First of all, keep in mind that the bulb having a high resistance and dissipate more power in the circuit (no matter series or parallel) will glow brighter. In other words, the brightness of the bulb depends on voltage, current (V x I = Power) as well as resistance.

Also, keep in mind that power dissipated in Watts is not the unit of brightness. Unit of brightness is lumens (denoted by lm which is SI derived unit of luminous flux) also known as candela (base unit of luminous intensity). But the light brightness is directly proportional to the bulb wattage. That’s why the more wattage a bulb is using will glow brighte

When Bulbs are Connected in Series

Ratings of bulbs Wattage are different and connected in a series circuit:

Suppose we have two bulbs each of 80W (Bulb 1) and 100W (Bulb 2), rated voltages of both bulbs are 220V and connected in series with a supply voltage of 220V AC. In that case, the bulb with high resistance and more power dissipation will glow brighter than the other one. i.e. 80W Bulb (1) will glow brighter and bulb (2) of 100W will dimmer in series connection. In short, In series, both bulbs have the same current flowing through them. The bulb with the higher resistance will have a greater voltage drop across it and therefore have a higher power dissipation and brightness.How? Let see the below calculations and examples.

Power

P = V x I or P = I² R or P = V²/R

Now, the resistance of Bulb 1 (80W);

We know that current is same and voltage are additive in a series circuit but the rated voltage of bulbs are 220V. i.e.

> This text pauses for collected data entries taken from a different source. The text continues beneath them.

-- ==== Sys2Proof/Certificates/Slice0/Obligations.lean ====
section
/-!
DEFINITION. The statements for the provers, each an obligation with the rule of the manual that it formalises. `Answers i s P` says that
the instruction answers a next state of which P holds.
-/

open Sys2Proof Sys2Proof.Machine

-- sequencer: integer forms, control transfer, system registers ------------------------------------------

/-- R68, R62, R63: every ALU form writes its result of a = x[xa] and b = x[xb] to x[xd] (a write to x0 is discarded), adds 4 to `spt`, and changes
nothing else. The products are taken of the operands extended to 128 bits. R68, R69: division truncates towards zero and its remainder takes the sign
of a; by zero every division form writes all ones; and −2^63 by −1 gives −2^63 and remainder 0. No form traps. -/
def Obligations.AluFormsWriteTheirResult : Prop :=
  (∀ (s : State) (d a b : Reg), let x := s.reg a; let y := s.reg b
     Answers (.add d a b) s (Wrote d (x + y) s) ∧
     Answers (.sub d a b) s (Wrote d (x - y) s) ∧
     Answers (.mul d a b) s (Wrote d ((x.signExtend 128 * y.signExtend 128).extractLsb' 0 64) s) ∧
     Answers (.mulh d a b) s (Wrote d ((x.signExtend 128 * y.signExtend 128).extractLsb' 64 64) s) ∧
     Answers (.mulhu d a b) s (Wrote d ((x.setWidth 128 * y.setWidth 128).extractLsb' 64 64) s) ∧
     Answers (.and d a b) s (Wrote d (x &&& y) s) ∧
     Answers (.or d a b) s (Wrote d (x ||| y) s) ∧
     Answers (.xor d a b) s (Wrote d (x ^^^ y) s) ∧
     Answers (.andn d a b) s (Wrote d (x &&& ~~~y) s) ∧
     Answers (.shl d a b) s (Wrote d (x <<< (y &&& 63)) s) ∧
     Answers (.shr d a b) s (Wrote d (x >>> (y &&& 63)) s) ∧
     Answers (.sar d a b) s (Wrote d (BitVec.ofInt 64 (x.toInt / 2 ^ (y &&& 63).toNat)) s) ∧
     Answers (.min d a b) s (Wrote d (BitVec.ofInt 64 (Min.min x.toInt y.toInt)) s) ∧
     Answers (.max d a b) s (Wrote d (BitVec.ofInt 64 (Max.max x.toInt y.toInt)) s) ∧
     Answers (.minu d a b) s (Wrote d (BitVec.ofNat 64 (Min.min x.toNat y.toNat)) s) ∧
     Answers (.maxu d a b) s (Wrote d (BitVec.ofNat 64 (Max.max x.toNat y.toNat)) s) ∧
     Answers (.slt d a b) s (Wrote d (if x.toInt < y.toInt then 1 else 0) s) ∧
     Answers (.sltu d a b) s (Wrote d (if x.toNat < y.toNat then 1 else 0) s) ∧
     Answers (.seq d a b) s (Wrote d (if x = y then 1 else 0) s)) ∧
  (∀ (s : State) (d a b : Reg), let x := s.reg a; let y := s.reg b
     (y = 0 →
       Answers (.div d a b) s (Wrote d 0xFFFFFFFFFFFFFFFF s) ∧ Answers (.divu d a b) s (Wrote d 0xFFFFFFFFFFFFFFFF s) ∧
       Answers (.rem d a b) s (Wrote d 0xFFFFFFFFFFFFFFFF s) ∧ Answers (.remu d a b) s (Wrote d 0xFFFFFFFFFFFFFFFF s)) ∧
     (y ≠ 0 →
       Answers (.divu d a b) s (Wrote d (BitVec.ofNat 64 (x.toNat / y.toNat)) s) ∧
       Answers (.remu d a b) s (Wrote d (BitVec.ofNat 64 (x.toNat % y.toNat)) s) ∧
       ∃ q r : Int, x.toInt = q * y.toInt + r ∧ r.natAbs < y.toInt.natAbs ∧ (r ≠ 0 → (0 < r ↔ 0 < x.toInt)) ∧
         Answers (.div d a b) s (Wrote d (BitVec.ofInt 64 q) s) ∧ Answers (.rem d a b) s (Wrote d (BitVec.ofInt 64 r) s)))

/-- R70-R73: the one-register, immediate and bit-field forms, each bit by bit or by its arithmetic meaning. `LIH`, `BFX`, `BFXU` and `BFI` hold for
every field that lies in the word (R46). -/
def Obligations.ImmediateAndFieldFormsWriteTheirResult : Prop :=
  ∀ (s : State) (d a : Reg) (imm : BitVec 16) (sh : BitVec 6) (q : BitVec 2), let x := s.reg a
    Answers (.clz d a) s (fun t => ∃ n : Nat, n ≤ 64 ∧ Wrote d (BitVec.ofNat 64 n) s t ∧ (∀ k, 64 - n ≤ k → x.getLsbD k = false) ∧
      (n < 64 → x.getLsbD (63 - n) = true)) ∧
    Answers (.ctz d a) s (fun t => ∃ n : Nat, n ≤ 64 ∧ Wrote d (BitVec.ofNat 64 n) s t ∧ (∀ k, k < n → x.getLsbD k = false) ∧
      (n < 64 → x.getLsbD n = true)) ∧
    Answers (.popc d a) s (Wrote d (BitVec.ofNat 64 ((List.range 64).filter (fun k => x.getLsbD k)).length) s) ∧
    Answers (.addi d a imm) s (Wrote d (x + imm.signExtend 64) s) ∧
    Answers (.andi d a imm) s (Wrote d (x &&& imm.setWidth 64) s) ∧
    Answers (.ori d a imm) s (Wrote d (x ||| imm.setWidth 64) s) ∧
    Answers (.xori d a imm) s (Wrote d (x ^^^ imm.setWidth 64) s) ∧
    Answers (.shli d a sh) s (Wrote d (x <<< sh) s) ∧
    Answers (.shri d a sh) s (Wrote d (x >>> sh) s) ∧
    Answers (.sari d a sh) s (Wrote d (BitVec.ofInt 64 (x.toInt / 2 ^ sh.toNat)) s) ∧
    Answers (.slti d a imm) s (Wrote d (if x.toInt < imm.toInt then 1 else 0) s) ∧
    (∃ v : Word, (∀ k, k < 64 → v.getLsbD k =
        if 16 * q.toNat ≤ k ∧ k < 16 * q.toNat + 16 then imm.getLsbD (k - 16 * q.toNat) else (s.reg d).getLsbD k) ∧
      Answers (.lih d q imm) s (Wrote d v s)) ∧
    ∀ (pos widthM1 : BitVec 6), pos.toNat + widthM1.toNat + 1 ≤ 64 → let w := widthM1.toNat + 1
      (∃ v : Word, (∀ k, k < 64 → v.getLsbD k = x.getLsbD (pos.toNat + Min.min k (w - 1))) ∧
        Answers (.bfx d a pos widthM1) s (Wrote d v s)) ∧
      (∃ v : Word, (∀ k, k < 64 → v.getLsbD k = (decide (k < w) && x.getLsbD (pos.toNat + k))) ∧
        Answers (.bfxu d a pos widthM1) s (Wrote d v s)) ∧
      (∃ v : Word, (∀ k, k < 64 → v.getLsbD k =
          if pos.toNat ≤ k ∧ k < pos.toNat + w then x.getLsbD (k - pos.toNat) else (s.reg d).getLsbD k) ∧
        Answers (.bfi d a pos widthM1) s (Wrote d v s))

Voltage in series circuit: V_T = V₁ = V₂ = V₃ …V_n

Current in series circuit: I_T = I₁ = I₂ = I₃ …I_n

Therefore_,

R = V² / P₈₀

R_80W = 220² / 80W

R_80W = 605Ω

And, the resistance of Bulb 2 (100W);

R = V² / P₁₀₀

R_100W = 220² / 100W

R_100W = 484Ω

Now, Current;

I = V/R

= V / (R_80W + R_100W)

= 220V / (605Ω + 484Ω)

I = 0.202A

Now,

Power dissipated by Bulb 1 (80W)

P = I²R

P_80W = (0.202A)² x 605Ω

P_80W = 24.68 W

Power dissipated by Bulb 2 (100W)

P = I²R₁₀₀

P_100W = (0.202A)² x 484Ω

P_100W = 19.74 W

Hence, proved power dissipated P_80W > P_100W i.e. Bulb 1 (80W) is greater in power dissipation than bulb 2 (100W). Therefore, the 80W bulb is brighter than 100W bulb when connected in series.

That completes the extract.